(Data excerpts)

◆ ◆ ◆ ◆ ◆

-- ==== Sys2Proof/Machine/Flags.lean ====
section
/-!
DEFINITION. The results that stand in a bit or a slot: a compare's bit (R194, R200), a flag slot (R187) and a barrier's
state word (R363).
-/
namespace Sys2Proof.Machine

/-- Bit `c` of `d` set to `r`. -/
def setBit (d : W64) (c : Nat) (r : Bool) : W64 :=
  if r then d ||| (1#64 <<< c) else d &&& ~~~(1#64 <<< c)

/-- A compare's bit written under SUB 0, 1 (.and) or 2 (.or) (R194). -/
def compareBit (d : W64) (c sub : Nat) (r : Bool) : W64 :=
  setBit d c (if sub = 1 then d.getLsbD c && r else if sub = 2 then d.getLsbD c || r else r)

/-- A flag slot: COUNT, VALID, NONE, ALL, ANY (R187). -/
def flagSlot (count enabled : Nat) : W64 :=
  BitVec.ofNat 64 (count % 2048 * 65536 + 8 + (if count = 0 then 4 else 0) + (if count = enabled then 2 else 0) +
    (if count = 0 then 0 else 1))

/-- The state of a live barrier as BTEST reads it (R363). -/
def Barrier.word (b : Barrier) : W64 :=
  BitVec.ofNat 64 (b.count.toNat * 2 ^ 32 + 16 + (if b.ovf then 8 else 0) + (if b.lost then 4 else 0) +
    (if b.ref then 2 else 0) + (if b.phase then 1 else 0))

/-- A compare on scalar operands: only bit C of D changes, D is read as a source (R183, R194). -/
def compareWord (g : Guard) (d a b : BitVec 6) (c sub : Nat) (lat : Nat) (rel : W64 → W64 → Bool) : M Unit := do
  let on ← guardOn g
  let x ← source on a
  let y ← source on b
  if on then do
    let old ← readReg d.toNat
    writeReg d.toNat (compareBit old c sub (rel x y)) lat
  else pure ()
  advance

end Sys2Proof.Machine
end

◆ ◆ ◆ ◆ ◆

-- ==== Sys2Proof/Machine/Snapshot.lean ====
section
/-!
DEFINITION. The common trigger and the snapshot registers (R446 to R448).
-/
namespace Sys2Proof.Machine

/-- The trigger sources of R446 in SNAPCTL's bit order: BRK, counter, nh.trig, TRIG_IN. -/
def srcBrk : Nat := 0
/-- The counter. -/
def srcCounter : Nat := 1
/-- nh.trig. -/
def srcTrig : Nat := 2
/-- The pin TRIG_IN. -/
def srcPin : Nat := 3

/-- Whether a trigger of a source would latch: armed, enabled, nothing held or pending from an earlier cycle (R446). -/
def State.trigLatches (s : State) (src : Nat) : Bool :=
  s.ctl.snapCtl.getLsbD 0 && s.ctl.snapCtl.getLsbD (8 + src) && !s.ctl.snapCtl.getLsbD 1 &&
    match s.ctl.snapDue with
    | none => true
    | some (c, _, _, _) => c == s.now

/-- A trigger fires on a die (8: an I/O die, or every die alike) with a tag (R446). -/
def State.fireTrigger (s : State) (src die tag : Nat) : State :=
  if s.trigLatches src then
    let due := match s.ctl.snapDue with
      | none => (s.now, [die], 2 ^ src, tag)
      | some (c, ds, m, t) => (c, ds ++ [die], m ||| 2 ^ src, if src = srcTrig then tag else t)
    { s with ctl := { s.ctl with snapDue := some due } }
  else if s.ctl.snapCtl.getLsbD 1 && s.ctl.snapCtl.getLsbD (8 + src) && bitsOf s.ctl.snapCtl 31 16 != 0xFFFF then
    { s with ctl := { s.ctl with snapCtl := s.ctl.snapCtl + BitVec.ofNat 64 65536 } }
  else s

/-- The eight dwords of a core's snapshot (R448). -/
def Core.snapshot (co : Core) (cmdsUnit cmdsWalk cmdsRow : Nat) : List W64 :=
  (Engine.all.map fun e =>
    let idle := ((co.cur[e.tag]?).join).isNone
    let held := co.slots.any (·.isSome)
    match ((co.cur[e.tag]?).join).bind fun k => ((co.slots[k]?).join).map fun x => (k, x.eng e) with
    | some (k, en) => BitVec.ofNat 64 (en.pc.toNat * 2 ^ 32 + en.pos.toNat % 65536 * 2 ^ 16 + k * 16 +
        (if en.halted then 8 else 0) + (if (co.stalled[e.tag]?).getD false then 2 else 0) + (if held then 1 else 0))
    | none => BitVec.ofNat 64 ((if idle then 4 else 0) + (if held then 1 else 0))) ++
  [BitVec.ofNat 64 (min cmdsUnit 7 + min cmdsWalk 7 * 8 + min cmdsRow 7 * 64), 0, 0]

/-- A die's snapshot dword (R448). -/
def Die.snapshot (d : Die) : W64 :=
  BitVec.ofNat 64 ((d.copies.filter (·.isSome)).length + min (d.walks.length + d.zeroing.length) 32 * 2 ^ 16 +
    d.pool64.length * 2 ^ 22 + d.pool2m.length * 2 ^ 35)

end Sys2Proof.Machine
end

◆ ◆ ◆ ◆ ◆

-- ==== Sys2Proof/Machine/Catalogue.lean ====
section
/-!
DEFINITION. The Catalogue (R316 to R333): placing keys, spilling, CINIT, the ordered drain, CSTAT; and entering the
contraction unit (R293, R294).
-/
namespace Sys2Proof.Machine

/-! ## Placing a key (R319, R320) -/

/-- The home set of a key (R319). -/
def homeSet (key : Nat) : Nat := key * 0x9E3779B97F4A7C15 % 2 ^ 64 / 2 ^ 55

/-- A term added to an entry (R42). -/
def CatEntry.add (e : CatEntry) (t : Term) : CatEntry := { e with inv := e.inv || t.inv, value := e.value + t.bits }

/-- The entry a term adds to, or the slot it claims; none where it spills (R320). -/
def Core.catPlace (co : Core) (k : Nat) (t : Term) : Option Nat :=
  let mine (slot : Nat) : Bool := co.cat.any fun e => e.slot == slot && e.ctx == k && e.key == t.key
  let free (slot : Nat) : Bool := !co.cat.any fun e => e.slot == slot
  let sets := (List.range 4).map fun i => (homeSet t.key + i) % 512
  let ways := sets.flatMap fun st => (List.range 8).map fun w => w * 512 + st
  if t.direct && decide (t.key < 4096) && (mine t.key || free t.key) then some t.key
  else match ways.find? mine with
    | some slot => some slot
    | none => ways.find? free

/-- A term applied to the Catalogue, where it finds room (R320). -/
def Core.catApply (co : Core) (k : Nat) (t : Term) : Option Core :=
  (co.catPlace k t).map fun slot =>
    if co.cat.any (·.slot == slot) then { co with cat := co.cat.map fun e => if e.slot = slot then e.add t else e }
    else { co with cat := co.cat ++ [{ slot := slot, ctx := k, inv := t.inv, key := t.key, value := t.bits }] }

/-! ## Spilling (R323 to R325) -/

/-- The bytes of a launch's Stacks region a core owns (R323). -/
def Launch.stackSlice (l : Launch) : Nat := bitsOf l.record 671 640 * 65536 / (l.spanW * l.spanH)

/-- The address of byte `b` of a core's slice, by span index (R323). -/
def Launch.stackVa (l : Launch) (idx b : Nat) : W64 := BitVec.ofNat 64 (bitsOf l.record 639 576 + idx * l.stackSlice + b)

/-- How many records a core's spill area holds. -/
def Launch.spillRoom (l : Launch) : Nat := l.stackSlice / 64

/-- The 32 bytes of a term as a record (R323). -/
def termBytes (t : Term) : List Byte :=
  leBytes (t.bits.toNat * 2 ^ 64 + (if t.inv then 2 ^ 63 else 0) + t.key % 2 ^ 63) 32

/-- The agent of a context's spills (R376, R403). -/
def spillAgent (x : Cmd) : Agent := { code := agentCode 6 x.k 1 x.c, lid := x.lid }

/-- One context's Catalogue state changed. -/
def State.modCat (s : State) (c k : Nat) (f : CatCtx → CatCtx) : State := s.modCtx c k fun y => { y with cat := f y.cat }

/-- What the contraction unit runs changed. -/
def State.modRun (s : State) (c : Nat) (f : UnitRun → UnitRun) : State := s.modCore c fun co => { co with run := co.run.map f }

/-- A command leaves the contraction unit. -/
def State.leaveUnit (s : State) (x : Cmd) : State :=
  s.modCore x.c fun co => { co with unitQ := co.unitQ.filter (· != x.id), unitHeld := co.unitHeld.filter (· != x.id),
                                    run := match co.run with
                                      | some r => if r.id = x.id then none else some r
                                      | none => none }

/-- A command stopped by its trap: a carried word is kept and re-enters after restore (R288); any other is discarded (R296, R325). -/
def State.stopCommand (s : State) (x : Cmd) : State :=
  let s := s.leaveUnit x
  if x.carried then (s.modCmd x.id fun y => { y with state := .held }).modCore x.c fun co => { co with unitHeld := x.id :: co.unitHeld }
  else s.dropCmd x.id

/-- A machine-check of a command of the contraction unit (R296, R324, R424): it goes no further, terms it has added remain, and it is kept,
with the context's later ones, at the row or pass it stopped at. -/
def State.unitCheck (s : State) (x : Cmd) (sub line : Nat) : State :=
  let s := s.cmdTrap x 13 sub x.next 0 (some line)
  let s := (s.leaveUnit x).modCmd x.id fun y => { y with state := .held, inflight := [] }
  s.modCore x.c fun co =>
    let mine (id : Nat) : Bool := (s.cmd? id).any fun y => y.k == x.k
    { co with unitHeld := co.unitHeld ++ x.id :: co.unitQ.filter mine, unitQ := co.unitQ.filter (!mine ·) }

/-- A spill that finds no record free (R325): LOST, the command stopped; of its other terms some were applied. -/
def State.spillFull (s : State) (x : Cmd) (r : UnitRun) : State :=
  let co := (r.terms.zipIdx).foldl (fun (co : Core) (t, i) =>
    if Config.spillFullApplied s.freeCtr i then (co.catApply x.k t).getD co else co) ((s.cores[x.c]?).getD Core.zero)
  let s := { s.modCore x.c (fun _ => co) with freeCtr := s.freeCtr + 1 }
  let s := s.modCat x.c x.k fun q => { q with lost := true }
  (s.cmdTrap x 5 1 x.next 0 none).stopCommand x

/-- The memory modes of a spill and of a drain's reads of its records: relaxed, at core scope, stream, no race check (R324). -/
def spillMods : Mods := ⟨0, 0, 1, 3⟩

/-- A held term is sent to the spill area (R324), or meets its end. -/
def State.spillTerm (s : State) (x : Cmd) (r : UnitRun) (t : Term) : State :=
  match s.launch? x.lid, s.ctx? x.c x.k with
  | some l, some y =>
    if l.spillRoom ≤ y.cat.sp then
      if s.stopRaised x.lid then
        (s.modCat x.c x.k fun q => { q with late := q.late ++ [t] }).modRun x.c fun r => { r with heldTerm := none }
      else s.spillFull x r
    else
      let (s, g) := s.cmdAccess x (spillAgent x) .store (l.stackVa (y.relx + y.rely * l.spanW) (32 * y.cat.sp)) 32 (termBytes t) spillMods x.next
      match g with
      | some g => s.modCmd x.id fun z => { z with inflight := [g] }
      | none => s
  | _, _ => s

◆ ◆ ◆ ◆ ◆

▸ GOAL OF THE EXERCISE: All that belongs in the answer is the run of lines above from the line containing "runs changed. -/" through the line containing "else some r", exactly as written.

▸ SOLUTION TO THIS TASK:
/-- What the contraction unit runs changed. -/
def State.modRun (s : State) (c : Nat) (f : UnitRun → UnitRun) : State := s.modCore c fun co => { co with run := co.run.map f }

/-- A command leaves the contraction unit. -/
def State.leaveUnit (s : State) (x : Cmd) : State :=
  s.modCore x.c fun co => { co with unitQ := co.unitQ.filter (· != x.id), unitHeld := co.unitHeld.filter (· != x.id),
                                    run := match co.run with
                                      | some r => if r.id = x.id then none else some r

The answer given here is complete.